A dozen global leaders weigh in on the risk of exceeding the Paris temperature targets and what it means for climate response.

Click the image to read the full report on the Climate Overshoot website.

Legal Planet, by Ted Parson, September 18, 2023

Edward A. (Ted) Parson is Dan and Rae Emmett Professor of Environmental Law and Faculty Co-Director of the Emmett Institute on Climate Change and the Environment at the University of California, Los Angeles.

The Climate Overshoot Commission recently completed its work, releasing its report at the United Nations last Thursday, September 14. This report comes in conjunction with the U.N. General Assembly and a collection of high-level climate and environment events, including the Sustainable Development Goals Summit, 18-19 Sept, and the Climate Ambition Summit, 20 Sept.

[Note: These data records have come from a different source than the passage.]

/-- Word i of a loop stack. -/
def LoopStack.wordAt (l : LoopStack) (i : Nat) : Dword :=
  if i = 0 then l.depth
  else
    let e := l.get ((i - 1) / 3)
    match (i - 1) % 3 with
    | 0 => e.first
    | 1 => e.past
    | _ => e.rem

/-- A loop stack with word i written, as it is; an address in it that becomes a PC is aligned then
(R25, assumption log 45). -/
def LoopStack.withWord (l : LoopStack) (i : Nat) (x : Dword) : LoopStack :=
  if i = 0 then { l with depth := x }
  else
    let e := l.get ((i - 1) / 3)
    let e := match (i - 1) % 3 with
      | 0 => { e with first := x }
      | 1 => { e with past := x }
      | _ => { e with rem := x }
    { l with ent := vset l.ent ((i - 1) / 3) e }

/-- Position i of a port's result FIFO, from its head. -/
def Port.position (p : Port) (i : Nat) : Dword :=
  if i < p.results.length then p.results.getD i 0 else vget p.spare 0 i

/-- The state of the monitor as the window gives it. -/
def Monitor.word : Monitor → Dword
  | .disarmed => 0
  | .armed l _ => (l &&& ~~~127#64) ||| 1
  | .triggered l _ => (l &&& ~~~127#64) ||| 2

/-- The bits of a word of a region that stand for state: the others are reserved and read as zero (R6, R182, R221, R299). -/
def regionMask (region i : Nat) : Dword :=
  match region with
  | 0x03 => if i = 896 then 0x1FFFF#64 else BitVec.allOnes 64
  | 0x06 =>
    match i % 4 with
    | 0 => 0x001FFFFF001FFFFF#64
    | 1 => 0x00000000FFFF03DF#64
    | 2 => 0x801FFFFF001FFFFF#64
    | _ => 0x00000000001FFFFF#64
  | 0x09 => if i % 65 = 64 then 1 else 0x0FFF0FFF0FFF0FFF#64
  | _ => BitVec.allOnes 64

/-- Word i of a region, for an offset below its size. -/
def Core.regionWord (c : Core) (region i : Nat) : Dword :=
  match region with
  | 0x01 => c.readG (BitVec.ofNat 5 i)
  | 0x02 => vget (match i / 16 with | 0 => c.cx | 1 => c.cm | _ => c.cv) 0 (i % 16)
  | 0x03 => if i = 896 then c.vshape else wordAt (vget c.v 0 (i / 32)) (i % 32)
  | 0x04 => wordAt (vget c.acc 0 (i / 2048)) (i % 2048)
  | 0x05 => wordAt (vget c.td 0 (i / 4)) (i % 4)
  | 0x06 =>
    let d := c.desc (i / 4)
    match i % 4 with
    | 0 => d.w0
    | 1 => d.w1
    | 2 => d.w2
    | _ => d.w3
  | 0x07 => if i < 32 then wordAt (vget c.mp 0 (i / 2)) (i % 2) else if i = 32 then c.mesh else vget c.rl 0 (i - 33)
  | 0x08 =>
    let b := vget c.bar {} i
    place b.seen.toNat 48 ||| place b.cmp.toNat 32 ||| place b.arr.toNat 16 ||| place b.exp.toNat 0
  | 0x09 =>
    let t := vget c.frit {} (i / 65)
    if i % 65 = 64 then (if t.valid then 1 else 0) else wordAt t.freq (i % 65)
  | 0x0A => vget c.marker 0 i
  | 0x0B => wordAt (vget (c.wide (i / 256)).slot 0 (i / 32 % 8)) (i % 32)
  | 0x0C => vget (c.scalar (i / 16)).slot 0 (i % 16)
  | 0x0D => (vget c.loops {} (windowLoop (i / 19))).wordAt (i % 19)
  | 0x0E => (vget c.ports {} (windowPort (i / 32))).position (i % 32)
  | 0x0F => c.monitor.word
  | _ => 0

/-- A monitor written through the window: ARMED stands as TRIGGERED, which R107 allows the device at any time; state 3 is
none of R402 and writes nothing. -/
def Monitor.written (m : Monitor) (x : Dword) : Monitor :=
  match bits x 1 0 with
  | 0 => .disarmed
  | 3 => m
  | _ => .triggered (x &&& ~~~127#64) 0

The Climate Overshoot Commission is a senior independent international body, consisting of twelve distinguished individuals from around the world, including former heads of government, national ministers, and leaders of major environment, development, and civil society organizations. Chaired by Pascal Lamy, former Director-General of the World Trade Organization, it was convened by the Paris Peace Forum. The UCLA Emmett Institute contributed to the establishment and work of the Commission in several ways. Two former Emmett Institute law fellows served on the Secretariat. UCLA law students provided research and analytic support to the Secretariat in the International Climate Law and Policy Clinic. I served as a senior advisor to the Secretariat. In this and a few subsequent posts, I’ll present highlights of the Commission’s contributions, with some commentary — my own views, of course, not those of the Commission, which has very cogently spoken for itself.

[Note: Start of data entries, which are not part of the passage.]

-- ==== Sys2Proof/Machine/Keys.lean ====
section
/-! DEFINITION. The key commands that KEYCMD starts on a die, and attestation (R368, R377 to R380, R387, R390). -/

namespace Sys2Proof.Machine

/-! ### The command that runs (R378) -/

/-- The KEYCMD word that runs on a die, if its OP is `op`. -/
def State.keyCmd (s : State) (die op : Nat) : Option Dword :=
  match (s.die die).keycmd with
  | some x => if bits x 63 60 = op then some x else none
  | none => none

/-- Partition, slot and parameter block of a command. -/
def keyPart (x : Dword) : Nat := bits x 55 52
def keySlotOf (x : Dword) : Nat := bits x 59 56
def keyBlock (x : Dword) : Nat := bits x 47 6 * 64

/-- The key slot of a command. -/
def State.keyOf (s : State) (die : Nat) (x : Dword) : KeySlot := Tab.get {} (s.die die).keys (keyPart x * 16 + keySlotOf x)

/-- A command ends with a value of ERR. -/
def State.endKey (s : State) (die : Nat) (x : Dword) (err : BitVec 8) : State :=
  (s.mapKey die (keyPart x) (keySlotOf x) fun k => { k with err := err, sweep := false }).mapDie die fun d =>
    { d with keycmd := none, keyDone := 0, keyRange := none }

/-- A row of the table that runs the command of a die, where one with its OP runs. -/
def keyRow (die op : Nat) (s : State) (run : Dword → State) : Host.Outcome State Fault Refusal :=
  if 4 ≤ die then .fault .noSuchUnit
  else match s.keyCmd die op with
    | none => .next s
    | some x => .next (run x)

/-- The 128 bytes of a parameter block, read at its DPA without sealing; none where the address names no memory or an
error in it is not corrected. -/
def State.paramBlock (s : State) (die dpa : Nat) : Option (List Byte) :=
  (split 64 dpa 128).foldlM (fun bs c =>
    match (s.die die).placeOf c.1 with
    | none => none
    | some (chan, b) =>
      let k := Key.hbm die chan b
      if [0, 1].any fun g => granuleBad (Tab.get [] s.ecc (k / 32 + g)) then none
      else some (bs ++ Memory.readN s.mem k c.2)) []

/-- The parameter block written the same way. -/
def State.writeParams (s : State) (die dpa : Nat) (bs : List Byte) : State :=
  (split 64 dpa 128).foldl (fun s c =>
    match (s.die die).placeOf c.1 with
    | none => s
    | some (chan, b) => s.writeBytes (Key.hbm die chan b) ((bs.drop (c.1 - dpa)).take c.2) none) s

/-! ### Installing a key (R379) -/

/-- The non-current generation holds a key, or one waits there for the tick boundary. -/
def KeySlot.oldv (k : KeySlot) : Bool := vget k.full false (genIx (!k.cur)) || k.pending.isSome

/-- A key installed into the non-current generation: at the next tick boundary it becomes current. -/
def State.installKey (s : State) (die : Nat) (x : Dword) (value : BitVec 256) (fresh : Bool) : State :=
  (s.mapKey die (keyPart x) (keySlotOf x) fun k => { k with pending := some (value, fresh) }).endKey die x 0

/-- GEN (R378): a fresh key from the random generator. -/
def execKeyGen (die : Nat) (s : State) : Host.Outcome State Fault Refusal :=
  keyRow die 1 s fun x =>
    if (s.keyOf die x).oldv then s.endKey die x 2
    else
      let (v, s) := s.draw 256
      s.installKey die x v true

/-- The info string of DERIVE: "Z4-SEAL", PART, SLOT and DEPOCH. -/
def deriveInfo (x : Dword) (depoch : List Byte) : List Byte :=
  infoOf "Z4-SEAL" ++ leBytes 1 (keyPart x) ++ leBytes 1 (keySlotOf x) ++ depoch

/-- DERIVE (R378): a key derived from the seal root of the die. -/
def execKeyDerive (die : Nat) (s : State) : Host.Outcome State Fault Refusal :=
  keyRow die 2 s fun x =>
    if (s.keyOf die x).oldv then s.endKey die x 2
    else match s.paramBlock die (keyBlock x) with
      | none => s.endKey die x 3
      | some bs => s.installKey die x (deriveKey die (bs.take 32) (deriveInfo x ((bs.drop 32).take 4))) false

/-- IMPORT (R378): a key that another die has wrapped for this one. -/
def execKeyImport (die : Nat) (s : State) : Host.Outcome State Fault Refusal :=
  keyRow die 3 s fun x =>
    if (s.keyOf die x).oldv then s.endKey die x 2
    else match s.paramBlock die (keyBlock x) with
      | none => s.endKey die x 3
      | some bs =>
        match unwrapKey die (bs.take 64) ((bs.drop 64).take 40) with
        | none => s.endKey die x 5
        | some v => s.installKey die x v false

/-- EXPORT (R378): the current key wrapped for a target die. -/
def execKeyExport (die : Nat) (s : State) : Host.Outcome State Fault Refusal :=
  keyRow die 4 s fun x =>
    let k := s.keyOf die x
    match s.paramBlock die (keyBlock x) with
    | none => s.endKey die x 3
    | some bs =>
      if !vget k.full false (genIx k.cur) then s.endKey die x 4
      else
        let (e, s) := s.draw 256
        let out := wrapKey (bs.take 64) (vget k.val 0 (genIx k.cur)) e
        (s.writeParams die (keyBlock x) (padTo 128 out)).endKey die x 0

/-- RETIRE (R378): the non-current generation is emptied. -/
def execKeyRetire (die : Nat) (s : State) : Host.Outcome State Fault Refusal :=
  keyRow die 6 s fun x =>
    (s.mapKey die (keyPart x) (keySlotOf x) fun k =>
      { k with full := vset k.full (genIx (!k.cur)) false, pending := none }).endKey die x 0

/-! ### Commands over ranges of tiles (R378, R380) -/

/-- A range of tiles lies in one region of a die's domain (R255, R256). -/
def Die.hasTiles (d : Die) (dpa n : Nat) : Bool :=
  decide (dpa % 2048 = 0) && (n == 0 ||
    (let last := dpa + 2048 * (n - 1)
     (d.placeOf dpa).isSome && (d.placeOf last).isSome &&
       (if isIL dpa then isIL last else decide (dpa / 2 ^ 31 = last / 2 ^ 31))))

/-- The range that a command works on: read from its parameter block when it starts. -/
def State.keyRangeOf (s : State) (die : Nat) (x : Dword) : Option (Nat × Nat) :=
  match (s.die die).keyRange with
  | some r => some r
  | none => (s.paramBlock die (keyBlock x)).map fun bs => (at8 bs 0 8, at8 bs 8 8)

/-- A command over a range takes its next tile, in the background: one for each of its events; it ends after the last. A
tile that a budget holds leaves the state in which it waits. -/
def tileRow (die op : Nat) (s : State) (tile : State → Dword → Nat → Nat → Except State State) :
    Host.Outcome State Fault Refusal :=
  keyRow die op s fun x =>
    match s.keyRangeOf die x with
    | none => s.endKey die x 3
    | some (first, n) =>
      let s := s.mapDie die fun d => { d with keyRange := some (first, n) }
      let done := (s.die die).keyDone
      if !(s.die die).hasTiles first n then s.endKey die x 3
      else if n ≤ done then s.endKey die x 0
      else match (s.die die).placeOf (first + 2048 * done) with
        | none => s.endKey die x 3
        | some (chan, b) =>
          match tile s x chan (b / 2048) with
          | .error s => s
          | .ok s =>
            if n ≤ done + 1 then s.endKey die x 0 else s.mapDie die fun d => { d with keyDone := done + 1 }

/-- The version that L2 holds of a tile, after a seal below it. -/
def State.noteVersion (s : State) (die chan row : Nat) : State :=
  if Tab.has s.l2 (tileKey die chan row) then
    s.setBlock die chan row { s.block die chan row with
      version := (s.tiles.find? fun p => p.1 == tileKey die chan row).map (·.2.version) }
  else s

/-- One tile of a SWEEP: verified and sealed under the current generation, once the partition's budget admits both. -/
def State.sweepTile (s : State) (die : Nat) (x : Dword) (chan row : Nat) : Except State State :=
  let part := BitVec.ofNat 4 (keyPart x)
  let key := BitVec.ofNat 4 (keySlotOf x)
  match s.tiles.find? fun p => p.1 == tileKey die chan row with
  | none => .ok s
  | some (_, t) =>
    if t.part ≠ part ∨ t.key ≠ key ∨ t.gen = (s.keyOf die x).cur then .ok s
    else match s.admitUnits (holdKeys die) [(die, chan / 8, part, 2)] with
      | .error s => .error s
      | .ok s => match (verifyTile die chan row part key false).run.run (s.chargeTile die chan part 2) with
        | (.error e, s) => .ok (s.afterBadRead die chan row e)
        | (.ok _, s) => .ok (((sealTile die chan row part key false).run.run s).2.noteVersion die chan row)

/-- SWEEP (R378). -/
def execKeySweep (die : Nat) (s : State) : Host.Outcome State Fault Refusal :=
  tileRow die 5 s fun s x chan row => s.sweepTile die x chan row

/-- The copies of a tile in L2 and the L1s dropped without a write-back, its errors cleared, its bytes zero, and the
monitors on it triggered (R107). -/
def State.blankTile (s : State) (die chan row : Nat) : State :=
  let k0 := Key.hbm die chan (row * 2048)
  let inside (a : Nat) : Bool := decide (k0 ≤ a) && decide (a < k0 + 2048)
  let w0 := wordKey k0
  { s.clearTile die chan row with
    mem := s.mem.filter fun p => !inside p.1
    l2 := Tab.erase s.l2 (tileKey die chan row)
    cores := (s.wakeAll inside).cores.map fun p => (p.1, { p.2 with l1 := p.2.l1.filter fun e => !inside e.1 })
    ecc := (s.clearTile die chan row).ecc.filter fun p => !(decide (w0 ≤ p.1) && decide (p.1 < w0 + 256)) }

/-- One tile of a ZEROISE: the metadata of R378, VERSION kept; that of a tile nothing has sealed is undefined. -/
def State.zeroiseTile (s : State) (die : Nat) (x : Dword) (chan row : Nat) : State :=
  let (old, s) : Tile × State := match s.tiles.find? fun p => p.1 == tileKey die chan row with
    | some (_, t) => (t, s)
    | none => let (v, s) := s.draw 48; ({ version := v }, s)
  let t := { old with
    part := BitVec.ofNat 4 (keyPart x), key := BitVec.ofNat 4 (keySlotOf x), gen := (s.keyOf die x).cur, zero := true
    poison := false, flags := 0 }
  { s.blankTile die chan row with tiles := Tab.set s.tiles (tileKey die chan row) t }

/-- ZEROISE (R368, R378). -/
def execKeyZeroise (die : Nat) (s : State) : Host.Outcome State Fault Refusal :=
  tileRow die 7 s fun s x chan row => .ok (s.zeroiseTile die x chan row)

/-! ### Attestation (R387 to R390) -/

/-- The hash of the configuration record in force, and the measurement of a die's firmware. -/
def State.configHash (s : State) : BitVec 256 := sha256 s.service.record
def State.measurement (s : State) (die : Nat) : BitVec 256 := sha256 (s.die die).fw

/-- The partition of a function: none for the physical function and for a VF that is not bound. -/
def State.partOfFn (s : State) (fn : Nat) : Option Nat :=
  if fn < physFn ∧ s.bound fn then some (bits (s.fn fn).vfbind 3 0) else none

/-- The registers under the hash at 0x090: PBENCH, PNSET, the VFBIND words of the partition's VFs, its budget registers. -/
def State.attested (s : State) (part : Nat) : List Byte :=
  let vfs := (List.range 192).filter fun n => s.bound n && bits (s.fn n).vfbind 3 0 == part
  ([(s.part part).pbench, (s.part part).pnset] ++ vfs.map (fun n => (s.fn n).vfbind ||| place (n / 96) 14) ++
    [0, 1, 2, 3].map fun d => vget (s.die d).budget 0 part).flatMap fun x => leBytes 8 x.toNat

/-- Bytes 0x000 to 0x12F of a report, and the die that signs it. Where the function has no partition, the spec states no
hash at 0x090 and no EPOCH, and both are free values. -/
def State.reportBody (s : State) (fn : Nat) : Nat × List Byte × State :=
  let part := s.partOfFn fn
  let die := (part.bind s.homeDie).getD 0
  let (hash, s) : BitVec 256 × State := match part with
    | some p => (sha256 (s.attested p), s)
    | none => s.draw 256
  let (epochs, s) : List Byte × State := match part with
    | some p => ((List.range 16).flatMap fun k => leBytes 4 (Tab.get {} (s.die die).keys (p * 16 + k)).epoch.toNat, s)
    | none => let (v, s) := s.draw 512; (leBytes 64 v.toNat, s)
  let record := s.service.record
  let m := s.measurement die
  (die, leBytes 4 0x5441345A ++ leBytes 4 1 ++ ((s.fn fn).nonce.toList.flatMap fun x => leBytes 8 x.toNat) ++
      leBytes 16 (at8 record 8 16) ++ leBytes 32 s.configHash.toNat ++ leBytes 32 m.toNat ++
      leBytes 4 (Config.imageSvn (s.die die).fw).toNat ++ leBytes 4 (at8 record 4 4) ++ leBytes 8 s.kiln.toNat ++
      leBytes 2 (if fn < physFn then fn else 0xFFFF) ++ leBytes 1 (part.getD 0xFF) ++ leBytes 5 0 ++
      leBytes 32 hash.toNat ++ epochs ++ leBytes 64 (aliasKey die m s.configHash).toNat, s)

/-- ATTESTATION_REQUEST (R390): the signed report of 512 bytes, written to host memory without PASID. -/
def execAttestationRequest (fn : Nat) (s : State) : Host.Outcome State Fault Refusal :=
  if physFn < fn then .fault .noSuchUnit
  else if !(s.fn fn).attBusy then .next s
  else
    let (die, body, s) := s.reportBody fn
    let m := s.measurement die
    let (n1, s) := s.draw 256
    let (n2, s) := s.draw 256
    let whole := body ++ leBytes 64 (signAlias die m s.configHash n1 body).toNat ++
      leBytes 64 (signIdentity die n2 (leBytes 64 (aliasKey die m s.configHash).toNat ++ leBytes 32 m.toNat ++
        leBytes 32 s.configHash.toNat)).toNat ++ leBytes 64 (identityKey die).toNat ++ leBytes 16 0
    let a := (s.fn fn).attaddr.toNat
    let ok := s.hostGrants fn none a 512
    let s := if ok then s.hostWrite fn none a whole else s
    .next (s.mapFn fn fun f => { f with attBusy := false, attResult := if ok then 0 else 0x0A })

end Sys2Proof.Machine
end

There have been dozens of international commissions. Some of you may recall the 1986 World Commission on Environment and Development, or Brundtland Commission, which first popularized the idea of “sustainable development.” Commissions generally aim to advance international debate on hard issues, typically when other bodies are constrained in their ability to do so. Commissioners bring experience, stature, broad global representation—but crucially, are not presently in political office, so they are not required to advance national positions. They can speak and discuss freely. Like its predecessors, the job of the Overshoot Commission was to say things that are true and important, but that other more politically constrained bodies are unable to say: to talk loudly about elephants in the room and naked emperors.

This boiled down to two jobs. The first was to sound the alarm about the imminent likelihood of global heating exceeding the Paris temperature targets. The second was to say what this high risk of exceeding the targets— “overshoot”— means for climate response.

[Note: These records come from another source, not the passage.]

/-- R209 to R213, R215: MZERO clears an accumulator and MACC adds another to it element by element; MDRAIN writes one into a ring of
FP32 or, rounded, of BF16, and with LAST clears it, and MFILL reads one from such a ring; they hold while a step in flight is
to commit into one they name. MSTAMP takes TREF from the head of S→M, and the LAST of
a step before it no longer clears TVALID; MWIN sets WREQ. -/
def Obligations.MatrixWords : Prop :=
  ∀ (s : State) (sync : BitVec 4), Claim.mayStart s .m sync →
    let c := s.core
    let set (a : BitVec 2) (x : BitVec 131072) (c : Core) : Core := { c with acc := vset c.acc a.toNat x }
    let trap (i : Instr) (n : Nat) : Prop := exec i s = .next (s.raise s.me (some .m) (Trap.operand n) (c.pcOf .m) (wordOf i))
    (∀ acc : BitVec 2,
      (Claim.quiet c [acc.toNat] [] → exec (.mzero sync acc) s = .next (Claim.issued s .m sync (set acc 0) .next)) ∧
      (¬ Claim.quiet c [acc.toNat] [] → exec (.mzero sync acc) s = .next (s.held .m (.device 20)))) ∧
    (∀ acc src : BitVec 2, Claim.quiet c [acc.toNat, src.toNat] [] → ∃ x,
      exec (.macc sync acc src) s = .next (Claim.issued s .m sync (set acc x) .next) ∧
      ∀ e, e < 4096 → Claim.element x e = addF32 (Claim.element (c.accum acc.toNat) e) (Claim.element (c.accum src.toNat) e)) ∧
    (∀ (acc : BitVec 2) (ring : BitVec 4) (last pa : BitVec 1),
      let d := c.desc ring.toNat
      let n := Claim.plainBytes d
      (¬ Claim.plainRing d → trap (.mdrain sync acc ring last) 6 ∧ trap (.mfill sync acc ring pa) 6) ∧
      (Claim.plainRing d → d.size < n → trap (.mdrain sync acc ring last) 7 ∧ trap (.mfill sync acc ring pa) 7) ∧
      (Claim.plainRing d → n ≤ d.size → n ≤ d.room → Claim.quiet c [acc.toNat] [] → ∃ bytes : List Byte, bytes.length = n ∧
        exec (.mdrain sync acc ring last) s = .next (Claim.issued (s.ringStore s.me d d.tail bytes) .m sync
          (fun c => let c := c.setDesc ring.toNat (d.completeBytes n); if last = 1 then set acc 0 c else c) .next) ∧
        (∀ e, e < 4096 → let x := Claim.element (c.accum acc.toNat) e
          if n = 16384 then Claim.part bytes (4 * e) 4 = x
          else Claim.part bytes (2 * e) 2 = roundBF16 (Fmt.fp32.decode true x)) ∧
        (d.tail < d.size → Memory.wf s.mem = true → ∀ a,
          Memory.read (s.ringStore s.me d d.tail bytes).mem a =
            match (List.range n).find? fun j => Key.scratch s.me (d.at d.tail j) == a with
            | some j => bytes.getD j 0
            | none => Memory.read s.mem a)) ∧
      (∀ bs, Claim.plainRing d → n ≤ d.size → n ≤ d.avail → Claim.quiet c [acc.toNat] [ring.toNat] →
        s.ringLoad s.me d d.head n = some bs → ∃ x,
          exec (.mfill sync acc ring pa) s = .next (Claim.issued s .m sync
            (fun c => if pa = 1 then (set acc x c).popEntry ring.toNat n else set acc x c) .next) ∧
          ∀ e, e < 4096 → Claim.element x e =
            if n = 16384 then Claim.part bs (4 * e) 4 else roundF32 (Fmt.bf16.decode true (Claim.part bs (2 * e) 2)))) ∧
    (Claim.hasEntry c 2 → exec (.mstamp sync) s = .next (Claim.issued s .m sync
      (fun c => { Claim.takeScalar c 2 with
        tref := (c.scalar 2).top, tvalid := true, steps := c.steps.map fun m => { m with last := false } }) .next)) ∧
    (¬ Claim.hasEntry c 2 → exec (.mstamp sync) s = .next (s.held .m (.emptyScalar 2))) ∧
    (∀ n : BitVec 8,
      (n.toNat ≤ 4 → exec (.mwin sync n) s = .next (Claim.issued s .m sync
        (fun c => { c with wreq := if n = 0 then 1 else n.setWidth 3 }) .next)) ∧
      (4 < n.toNat → trap (.mwin sync n) 8))

/-! ### Transfers -/

namespace Sys2Proof.Claim

/-- A fixed ring of a format without scales, with room for an entry in all (R234). -/
def plainOf (d : Desc) (f : Fmt) (n : Nat) : Prop :=
  d.isFrit = false ∧ Fmt.ofCode d.fmt = some f ∧ d.sstride = 0 ∧ d.size ≠ 0 ∧ n ≤ d.size

/-- A ring that takes another entry: its place (R236, R299). -/
def entryRoom (d : Desc) (n : Nat) : Prop := n ≤ d.room ∧ d.size ≠ 0
def nextEntry (d : Desc) (r n : Nat) : XRing := .fills r ((d.tail + d.rsvd) % d.size) n

/-- A ring whose next unclaimed entry is complete: its place (R235). -/
def entryThere (c : Core) (r n : Nat) : Prop := c.claimed r + n ≤ (c.desc r).avail ∧ (c.desc r).size ≠ 0
def headEntry (c : Core) (r n : Nat) : XRing := .drains r (((c.desc r).head + c.claimed r) % (c.desc r).size) n

/-- A transfer of a word of X as it is launched (R235). -/
def newTransfer (s : State) (i : Instr) (td : Nat) (ring : XRing) : Transfer :=
  { op := i, pc := s.core.pcOf .x, td := td, tdv := s.core.tdesc td, ring := ring, job := s.core.job, born := s.kiln }

/-- The word retires with its transfer launched and its ring bytes reserved; `after` is what else it changes. -/
def launched (i : Instr) (s s1 : State) (sync : BitVec 4) (t : Transfer) (after : Core → Core) : Prop :=
  exec i s = .next (issued s1 .x sync (fun c => after
    { (match t.ring with | .fills r _ n => c.setDesc r ((c.desc r).reserve n) | _ => c) with
      xfers := c.xfers ++ [t], xwait := .none }) .next)

/-- Rows `r0`, `r0` + 1, … of a window. -/
def rowList (r0 : Int) (n : Nat) : List Int := (List.range n).map fun k => r0 + (k : Int)

/-- A producer of an entry of `n` bytes over rows of memory (R239). -/
def produces (i : Instr) (s : State) (sync : BitVec 4) (td r n : Nat) (rows : List Int) (after : Core → Core) : Prop :=
  ∀ reads s1, let t := TD.of (s.core.tdesc td)
    t.inside rows = true → entryRoom (s.core.desc r) n → s.core.xfers.length < 32 →
    does (windowRows t false rows) s reads s1 →
    launched i s s1 sync { newTransfer s1 i td (nextEntry (s.core.desc r) r n) with rows := rows, reads := reads } after

/-- A consumer of an entry of `n` bytes over rows of memory (R239). -/
def consumes (i : Instr) (s : State) (sync : BitVec 4) (td r n : Nat) (rows : List Int) (after : Core → Core) : Prop :=
  ∀ writes s1, let t := TD.of (s.core.tdesc td)
    t.inside rows = true → entryThere s.core r n → s.core.xfers.length < 32 →
    does (windowRows t true rows) s writes s1 →
    launched i s s1 sync { newTransfer s1 i td (headEntry s.core r n) with rows := rows, writes := writes } after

For the first, the Commission did its job pretty well, albeit with some reservations. Its forceful opening message is that the likelihood of global-average heating exceeding 1.5°C above pre-industrial levels—the more ambitious of the Paris targets—is “alarmingly high and continues to rise.” This is a stronger statement of this risk than has been made by any similarly high-level climate body, although not nearly as strong as is justified. Exceeding 1.5°C is virtually certain: indeed, it’s quite likely to happen within the next decade. More seriously, the Commission was silent on the risk of exceeding the higher Paris target, 2.0°C—with much more severe impacts than 1.5°C— which is also high and mounting. The Commission did report recent assessments from three bodies—the IPCC, UNEP, and IEA —which have synthesized projections of end-of-century heating. These are pretty alarming. Just maintaining present emissions-cutting actions—i.e., no further strengthening, but also no backsliding—give end-of-century heating of 3.2°C (IPCC), 2.6°C (UNEP), and 2.5°C (IEA); adding commitments in NDCs on top of current actions gets these down to 2.8°C (IPCC) or 2.4°C (UNEP); and adding conditional commitments and long-term net-zero targets reduces these to 1.7°C (UNEP and IEA). Getting better, but not very comforting.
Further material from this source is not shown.